Stored dataset items:
theorem ringYield_same {s t : State} (a0 : RingState) (a1 : Nat) (h : Same s t) : Same s (ringYield a0 a1 t) := by
  unfold ringYield
  repeat' with_reducible (first | intro _ | assumption | apply ringTo_same | apply onRing_same | fail_if_no_progress apply same_rec | apply same_ite | dsimp only | split)

theorem ringReverted_same {s t : State} (h : Same s t) : Same s (ringReverted t) := by
  unfold ringReverted
  repeat' with_reducible (first | intro _ | assumption | apply onRing_same | apply ringTo_same | fail_if_no_progress apply same_rec | apply same_ite | refine same_fst (by assumption) ?_ | refine same_snd (by assumption) ?_ | refine same_trd (by assumption) ?_ | dsimp only | split)

theorem ringAct_same {s t : State} (a0 : RingEvent) (h : Same s t) : Same s (ringAct a0 t) := by
  unfold ringAct
  repeat' with_reducible (first | intro _ | assumption | apply ringRestore_same | apply ringRelease_same | apply ringTake_same | apply ringYield_same | apply ringReverted_same | apply onRing_same | apply ringTo_same | fail_if_no_progress apply same_rec | apply same_ite | dsimp only | split)

theorem ringSettle_same {s t : State} (h : Same s t) : Same s (ringSettle t) := by
  unfold ringSettle
  repeat' with_reducible (first | intro _ | assumption | apply ringTake_same | fail_if_no_progress apply same_rec | apply same_ite | dsimp only | split)

theorem ringEvent_same {s t : State} (a0 : RingEvent) (h : Same s t) : Same s (ringEvent a0 t) := by
  unfold ringEvent
  repeat' with_reducible (first | intro _ | assumption | apply ringSettle_same | apply ringAct_same | apply same_ite | dsimp only | split)

theorem sfBegins_same {s t : State} (a0 : Nat) (h : Same s t) : Same s (sfBegins a0 t) := by
  unfold sfBegins
  repeat' with_reducible (first | intro _ | assumption | apply onRing_same | apply ringEvent_same | fail_if_no_progress apply same_rec | apply same_ite | refine same_fst (by assumption) ?_ | refine same_snd (by assumption) ?_ | refine same_trd (by assumption) ?_ | dsimp only | split)

theorem sfEnds_same {s t : State} (a0 : Nat) (h : Same s t) : Same s (sfEnds a0 t) := by
  unfold sfEnds
  repeat' with_reducible (first | intro _ | assumption | apply onRing_same | apply ringEvent_same | fail_if_no_progress apply same_rec | apply same_ite | refine same_fst (by assumption) ?_ | refine same_snd (by assumption) ?_ | refine same_trd (by assumption) ?_ | dsimp only | split)

theorem ringStart_same {s t : State} (h : Same s t) : Same s (ringStart t) := by
  unfold ringStart
  repeat' with_reducible (first | intro _ | assumption | apply onRing_same | apply ringSettle_same | apply ringTo_same | fail_if_no_progress apply same_rec | apply same_ite | refine same_fst (by assumption) ?_ | refine same_snd (by assumption) ?_ | refine same_trd (by assumption) ?_ | dsimp only | split)

theorem ringStop_same {s t : State} (h : Same s t) : Same s (ringStop t) := by
  unfold ringStop
  repeat' with_reducible (first | intro _ | assumption | apply onRing_same | apply ringTo_same | fail_if_no_progress apply same_rec | apply same_ite | refine same_fst (by assumption) ?_ | refine same_snd (by assumption) ?_ | refine same_trd (by assumption) ?_ | dsimp only | split)

theorem ringSettings_same {s t : State} (h : Same s t) : Same s (ringSettings t) := by
  unfold ringSettings
  repeat' with_reducible (first | intro _ | assumption | apply ringStart_same | apply ringStop_same | apply same_ite | dsimp only | split)

theorem linkLost_same {s t : State} (a0 : Nat) (h : Same s t) : Same s (linkLost a0 t) := by
  unfold linkLost
  repeat' with_reducible (first | intro _ | assumption | apply onPort_same | apply post_same | apply sfBegins_same | apply onRing_same | fail_if_no_progress apply same_rec | apply same_ite | dsimp only | split)

theorem execLinkUp_same {s t : State} (a0 : Nat) (a1 : Nat) (h : Same s t) : GoesSame s (execLinkUp a0 a1 t) := by
  unfold execLinkUp
  repeat' with_reducible (first | intro _ | assumption | apply goesSame_next | apply post_same | apply onPort_same | apply sfEnds_same | fail_if_no_progress apply same_rec | apply same_ite | refine same_fst (by assumption) ?_ | refine same_snd (by assumption) ?_ | refine same_trd (by assumption) ?_ | dsimp only | split)

theorem execLinkDown_same {s t : State} (a0 : Nat) (h : Same s t) : GoesSame s (execLinkDown a0 t) := by
  unfold execLinkDown
  repeat' with_reducible (first | intro _ | assumption | apply goesSame_next | apply linkLost_same | apply same_ite | dsimp only | split)

theorem execRingHoldOffExpire_same {s t : State} (h : Same s t) : GoesSame s (execRingHoldOffExpire t) := by
  unfold execRingHoldOffExpire
  repeat' with_reducible (first | intro _ | assumption | apply goesSame_next | apply sfBegins_same | apply same_ite | apply same_foldl | apply same_foldl_fst | apply same_foldl_snd | dsimp only | split)

theorem execSfpInsert_same {s t : State} (a0 : Nat) (h : Same s t) : GoesSame s (execSfpInsert a0 t) := by
  unfold execSfpInsert
  repeat' with_reducible (first | intro _ | assumption | apply goesSame_next | apply onPort_same | fail_if_no_progress apply same_rec | apply same_ite | dsimp only | split)

theorem execSfpPowered_same {s t : State} (a0 : Nat) (h : Same s t) : GoesSame s (execSfpPowered a0 t) := by
  unfold execSfpPowered
  repeat' with_reducible (first | intro _ | assumption | apply goesSame_next | apply onPort_same | fail_if_no_progress apply same_rec | apply same_ite | dsimp only | split)

theorem judgeModule_same {s t : State} (a0 : Nat) (a1 : SfpId) (h : Same s t) : Same s (judgeModule a0 a1 t) := by
  unfold judgeModule
  repeat' with_reducible (first | intro _ | assumption | apply post_same | apply onPort_same | apply sfBegins_same | fail_if_no_progress apply same_rec | apply same_ite | refine same_fst (by assumption) ?_ | refine same_snd (by assumption) ?_ | refine same_trd (by assumption) ?_ | dsimp only | split)

theorem execSfpIdentified_same {s t : State} (a0 : Nat) (a1 : SfpId) (h : Same s t) : GoesSame s (execSfpIdentified a0 a1 t) := by
  unfold execSfpIdentified
  repeat' with_reducible (first | intro _ | assumption | apply goesSame_next | apply judgeModule_same | apply same_ite | dsimp only | split)

theorem execSfpOut_same {s t : State} (a0 : Nat) (h : Same s t) : GoesSame s (execSfpOut a0 t) := by
  unfold execSfpOut
  repeat' with_reducible (first | intro _ | assumption | apply goesSame_next | apply post_same | apply linkLost_same | apply onPort_same | apply sfBegins_same | fail_if_no_progress apply same_rec | apply same_ite | refine same_fst (by assumption) ?_ | refine same_snd (by assumption) ?_ | refine same_trd (by assumption) ?_ | dsimp only | split)

theorem rapsOut_same {s t : State} (a0 : Raps) (a1 : Option Bytes) (a2 : Nat) (h : Same s t) : Same s (rapsOut a0 a1 a2 t) := by
  unfold rapsOut
  repeat' with_reducible (first | intro _ | assumption | apply onPort_same | apply onNet_same | fail_if_no_progress apply same_rec | apply same_ite | refine same_fst (by assumption) ?_ | refine same_snd (by assumption) ?_ | refine same_trd (by assumption) ?_ | dsimp only | split)

theorem execRapsTransmit_same {s t : State} (h : Same s t) : GoesSame s (execRapsTransmit t) := by
  unfold execRapsTransmit
  repeat' with_reducible (first | intro _ | assumption | apply goesSame_next | apply rapsOut_same | apply onRing_same | fail_if_no_progress apply same_rec | apply same_ite | dsimp only | split)

theorem execRapsFrame_same {s t : State} (a0 : Nat) (a1 : Raps) (h : Same s t) : GoesSame s (execRapsFrame a0 a1 t) := by
  unfold execRapsFrame
  repeat' with_reducible (first | intro _ | assumption | apply goesSame_next | apply onPort_same | apply rapsOut_same | apply ringEvent_same | fail_if_no_progress apply same_rec | apply same_ite | apply same_elim | refine same_fst (by assumption) ?_ | refine same_snd (by assumption) ?_ | refine same_trd (by assumption) ?_ | dsimp only | split)

theorem execRingWtrExpire_same {s t : State} (h : Same s t) : GoesSame s (execRingWtrExpire t) := by
  unfold execRingWtrExpire
  repeat' with_reducible (first | intro _ | assumption | apply goesSame_next | apply ringEvent_same | apply same_ite | dsimp only | split)

theorem execRingGuardExpire_same {s t : State} (h : Same s t) : GoesSame s (execRingGuardExpire t) := by
  unfold execRingGuardExpire
  repeat' with_reducible (first | intro _ | assumption | apply goesSame_next | apply onRing_same | fail_if_no_progress apply same_rec | apply same_ite | dsimp only | split)

theorem execRingCmdForced_same {s t : State} (a0 : Nat) (h : Same s t) : GoesSame s (execRingCmdForced a0 t) := by
  unfold execRingCmdForced
  repeat' with_reducible (first | intro _ | assumption | apply goesSame_next | apply ringEvent_same | apply same_ite | dsimp only | split)

theorem execRingCmdManual_same {s t : State} (a0 : Nat) (h : Same s t) : GoesSame s (execRingCmdManual a0 t) := by
  unfold execRingCmdManual
  repeat' with_reducible (first | intro _ | assumption | apply goesSame_next | apply ringEvent_same | apply same_ite | dsimp only | split)

theorem execRingCmdClear_same {s t : State} (a0 : Nat) (h : Same s t) : GoesSame s (execRingCmdClear a0 t) := by
  unfold execRingCmdClear
  repeat' with_reducible (first | intro _ | assumption | apply goesSame_next | apply ringEvent_same | apply same_ite | dsimp only | split)

theorem onTime_same {s t : State} (a0 : TimeUnit → TimeUnit) (h : Same s t) : Same s (onTime a0 t) := by
  unfold onTime
  repeat' with_reducible (first | intro _ | assumption | fail_if_no_progress apply same_rec | apply same_ite | dsimp only | split)

theorem onServo_same {s t : State} (a0 : Servo → Servo) (h : Same s t) : Same s (onServo a0 t) := by
  unfold onServo
  repeat' with_reducible (first | intro _ | assumption | fail_if_no_progress apply same_rec | apply same_ite | dsimp only | split)

theorem onPtp_same {s t : State} (a0 : Ptp → Ptp) (h : Same s t) : Same s (onPtp a0 t) := by
  unfold onPtp
  repeat' with_reducible (first | intro _ | assumption | fail_if_no_progress apply same_rec | apply same_ite | dsimp only | split)

theorem onPps_same {s t : State} (a0 : Pps → Pps) (h : Same s t) : Same s (onPps a0 t) := by
  unfold onPps
  repeat' with_reducible (first | intro _ | assumption | fail_if_no_progress apply same_rec | apply same_ite | dsimp only | split)

theorem onRtc_same {s t : State} (a0 : Rtc → Rtc) (h : Same s t) : Same s (onRtc a0 t) := by
  unfold onRtc
  repeat' with_reducible (first | intro _ | assumption | fail_if_no_progress apply same_rec | apply same_ite | dsimp only | split)

theorem refreshTrace_same {s t : State} (h : Same s t) : Same s (refreshTrace t) := by
  unfold refreshTrace
  repeat' with_reducible (first | intro _ | assumption | apply post_same | apply onServo_same | fail_if_no_progress apply same_rec | apply same_ite | refine same_fst (by assumption) ?_ | refine same_snd (by assumption) ?_ | refine same_trd (by assumption) ?_ | dsimp only | split)

theorem stepTime_same {s t : State} (a0 : Int) (a1 : Nat) (h : Same s t) : Same s (stepTime a0 a1 t) := by
  unfold stepTime
  repeat' with_reducible (first | intro _ | assumption | apply onTime_same | apply onServo_same | apply onPps_same | apply lateSpansStep_same | apply intervalStep_same | apply post_same | fail_if_no_progress apply same_rec | apply same_ite | refine same_fst (by assumption) ?_ | refine same_snd (by assumption) ?_ | refine same_trd (by assumption) ?_ | dsimp only | split)

theorem sourceTo_same {s t : State} (a0 : TimeSource) (h : Same s t) : Same s (sourceTo a0 t) := by
  unfold sourceTo
  repeat' with_reducible (first | intro _ | assumption | apply post_same | apply onServo_same | fail_if_no_progress apply same_rec | apply same_ite | dsimp only | split)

Exercise aim:
Check each line in the data for the word "execRingGuardExpire", then report only how many lines contain it.

Solution to this task:
2